Here’s a list of the minor items that had to be corrected:
GL_QUADS
Short answer: split your quads into triangles and duplicate your data as needed
This was the first issue as LxEngine currently uses quad lists rather than triangle lists for much of its geometry.
The fix is straightforward: split each quad into two triangles. Now where to do this? This is done in the rasterizer right before the glBindBuffer() calls. Why? Because, apparently (I have no verification of this), modern drivers actually split quads into triangles before uploading to the card – so effectively doing the translation myself before the glBindBuffer() call should be more or less equivalent in terms of speed. This allows any data higher up in the application to retain quad format data for a bit less memory usage. If the higher level data wants to avoid the translation, it can use the triangle-based APIs. Thus quads in LxEngine have become a compression technique…

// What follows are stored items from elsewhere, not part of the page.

/-- REPORT (R402, R407, R409 to R412, R31). -/
def State.inReport (s : State) (m : Msg) : State :=
  let code := fieldAt m.data 0 1
  let chip := chipAt m.data 1
  let epoch := w32 (fieldAt m.data 1 4)
  if s.group.role = .deputy then
    (if code = rpPeerReset ∧ chip = s.group.manager then s.takeOver else s)
  else if !s.isManager then s
  else if code = rpPeerReset then s.loseMember chip
  else if code = rpRetirement then s.loseMember m.src
  else if code = rpTimeOffset then s.mailReport mrTime m.src.toNat
  else if code = rpDelayed then
    (if !s.group.formed then s
     else
       let s := s.modMember m.src (fun e => { e with delayedT := some s.nowN })
       (s.sendAll gtWithdraw (bytesOf 4 epoch.toNat)).rollBack s.lowOpen false false)
  else if code = rpReady then
    (let s := s.modMember m.src (fun e => { e with delayedT := none })
     match s.group.roll with
     | some r => if s.group.members.any (fun e => e.delayedT.isSome) then s else (s.modGroup (fun g => { g with roll := some { r with ready := true } })).rollGo
     | none => s)
  else if code = rpSuspect then
    (let step := ((s.group.issued.find? (fun e => e.1 == epoch)).map (fun e => e.2.1)).getD 0
     let s := s.modGroup (fun g => { g with suspectE := if g.suspectE.contains epoch then g.suspectE else g.suspectE ++ [epoch] })
     let policy := match s.group.cfg with
       | some c => c.policy
       | none => 1
     if policy ≠ 0 then s.mailReport mrSuspect step.toNat
     else if s.group.roll.isSome then s
     else if s.group.replayed = some step then (s.mailReport mrSuspect step.toNat).setGroup .held
     else (s.modGroup (fun g => { g with replayed := some step })).rollBack epoch false true)
  else s

/-! ### Reception (R389) -/

/-- One group message at this device's DMP: an older TERM is discarded and counted, a newer one adopted; a former manager that
meets one joins again (R389, R403). A VERDICT is the manager's too. -/
def State.actGroup (s : State) (at_ : Nat) (port : Option Nat) (m : Msg) : State :=
  if s.group.cfg.isNone then s
  else if m.op = opAttest then s.inVerdict m
  else if termNewer s.group.term.toNat (Msg.term m) then s.modGroup (fun g => { g with stale := g.stale + 1 })
  else
    let newer := termNewer (Msg.term m) s.group.term.toNat
    let was := s.group.role == .manager
    let s := if newer then s.modGroup (fun g => { g with term := BitVec.ofNat 8 (Msg.term m) }) else s
    let s := if newer && was then
        (s.rejoin).modGroup (fun g => { g with manager := if Msg.gtype m = gtTakeover ∨ Msg.gtype m = gtMgrBeat then m.src else g.deputy.getD g.manager })
      else s
    let t := Msg.gtype m
    if t = gtJoin then s.inJoin at_ m
    else if t = gtAdmit then s.inAdmit port m
    else if t = gtRefuse then s.inRefuse m
    else if t = gtFormed then s.inFormed m
    else if t = gtJob then s.inJob m
    else if t = gtPlan then s.inPlan m
    else if t = gtHeartbeat then s.inHeartbeat m
    else if t = gtMgrBeat then s.inMgrBeat m
    else if t = gtReport then s.inReport m
    else if t = gtWithdraw then s.inWithdraw m
    else if t = gtDiscard then s.inDiscard m
    else if t = gtThaw then s.inThaw m
    else if t = gtCommit then s.inCommit m
    else if t = gtTakeover then s.inTakeover m
    else s

/-- What waited for the admission of a link's peer goes (R314). -/
def State.pumpOpened (old s : State) : State :=
  (upto 24).foldl (fun (t : State) n => if !(old.link n).admitted && (s.link n).admitted then t.pump n else t) s

/-- One group message, and the traffic of the links that it opens. -/
def State.inGroup (s : State) (at_ : Nat) (port : Option Nat) (m : Msg) : State := State.pumpOpened s (s.actGroup at_ port m)

/-- The messages that wait in this device's own queue act while its DMP runs, by fuel. -/
def State.drainN (s : State) : Nat → State
  | 0 => s
  | k + 1 =>
    match s.group.selfQ with
    | [] => s
    | (a, p, m) :: t => if (s.proc 2).runs then State.drainN ((s.modGroup (fun g => { g with selfQ := t })).inGroup a p m) k else s

def State.drain (s : State) : State := s.drainN 64

/-- A group message for this device, which arrived at `at_`: at once, or once the DMP runs and what came before it has acted. -/
def State.takeGroup (s : State) (at_ : Nat) (port : Option Nat) (m : Msg) : State :=
  let s := s.drain
  if (s.proc 2).runs ∧ s.group.selfQ.isEmpty then (s.inGroup at_ port m).drain
  else s.modGroup (fun g => { g with selfQ := g.selfQ ++ [(at_, port, m)] })

/-! ### Events -/

/-- The cut settles (R513), once the resets in progress are complete (R515): the group state is FROSTED under a group Frost; the manager's rollback goes on (R405). -/
def execFrostCutSettled (s : State) : Done :=
  .next (if s.frost.phase ≠ .cutting ∨ s.sun.recov.isSome = true then s
    else
      let s := s.frostSettle
      let s := if s.frost.holders.getLsbD hdGroup && s.group.state == .running then s.setGroup .frosted else s
      (s.rollGo).drain)

/-- The highest stage clears once its margin has held for 1 ms since it was entered, since the stage above cleared, or since the
last undervoltage warning ended (R456); the DMP, halted at stage 7, goes on. -/
def execShedStageClear (margin : MarginHeld) (s : State) : Done :=
  .next (if margin = true ∧ 0 < s.pwr.shed ∧ s.pwr.shedT + 1000000 ≤ s.nowN ∧ !(s.pwr.shed == 3 && !s.pwr.uvRails.isEmpty) then
      ((s.pwrDo State.shedOut).copyNow).drain else s)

In terms of memory usage, for an index-buffer based quad list, the index buffer size increases by 3/2 (i.e. 6 indices describe the quad instead of 4). Any associated face data is obviously double in size. However, vertex data itself does not increase at all since it is an index-based approach. For an unindexed primitive, the vertex array sizes all increase by 3/2 or 150% as every 4 vertices is again now 6. At this point, LxEngine is assuming a soup of unconnected quads as input so there’s no attempt made to stripify the triangles to recover some of that memory loss.
glMatrixMode
Short answer: store the matrices in a software stack, set them as GLSL uniforms before the draw call, use GLM to do the dirty-work of the math for you
gl_ModelViewMatrix, gl_ProjectionMatrix, and gl_NormalMatrix are gone. How is this fixed?
Add uniform mat4 and mat3 variables to cover for them. Presumably the model-view and projection matrices are directly available within your code, so simply set the uniforms to those values instead of making a glLoadMatrix call.
Now, if you’re also using functions like glRotate() and/or glPushMatrix() then simply move the model-view and projection matrices to a software stack within your application. Right before making any draw calls, set the uniform variable to the current top of the stack for those values.
If you want to avoid writing all the math to do a rotation like glRotate(), then I suggest using GLM.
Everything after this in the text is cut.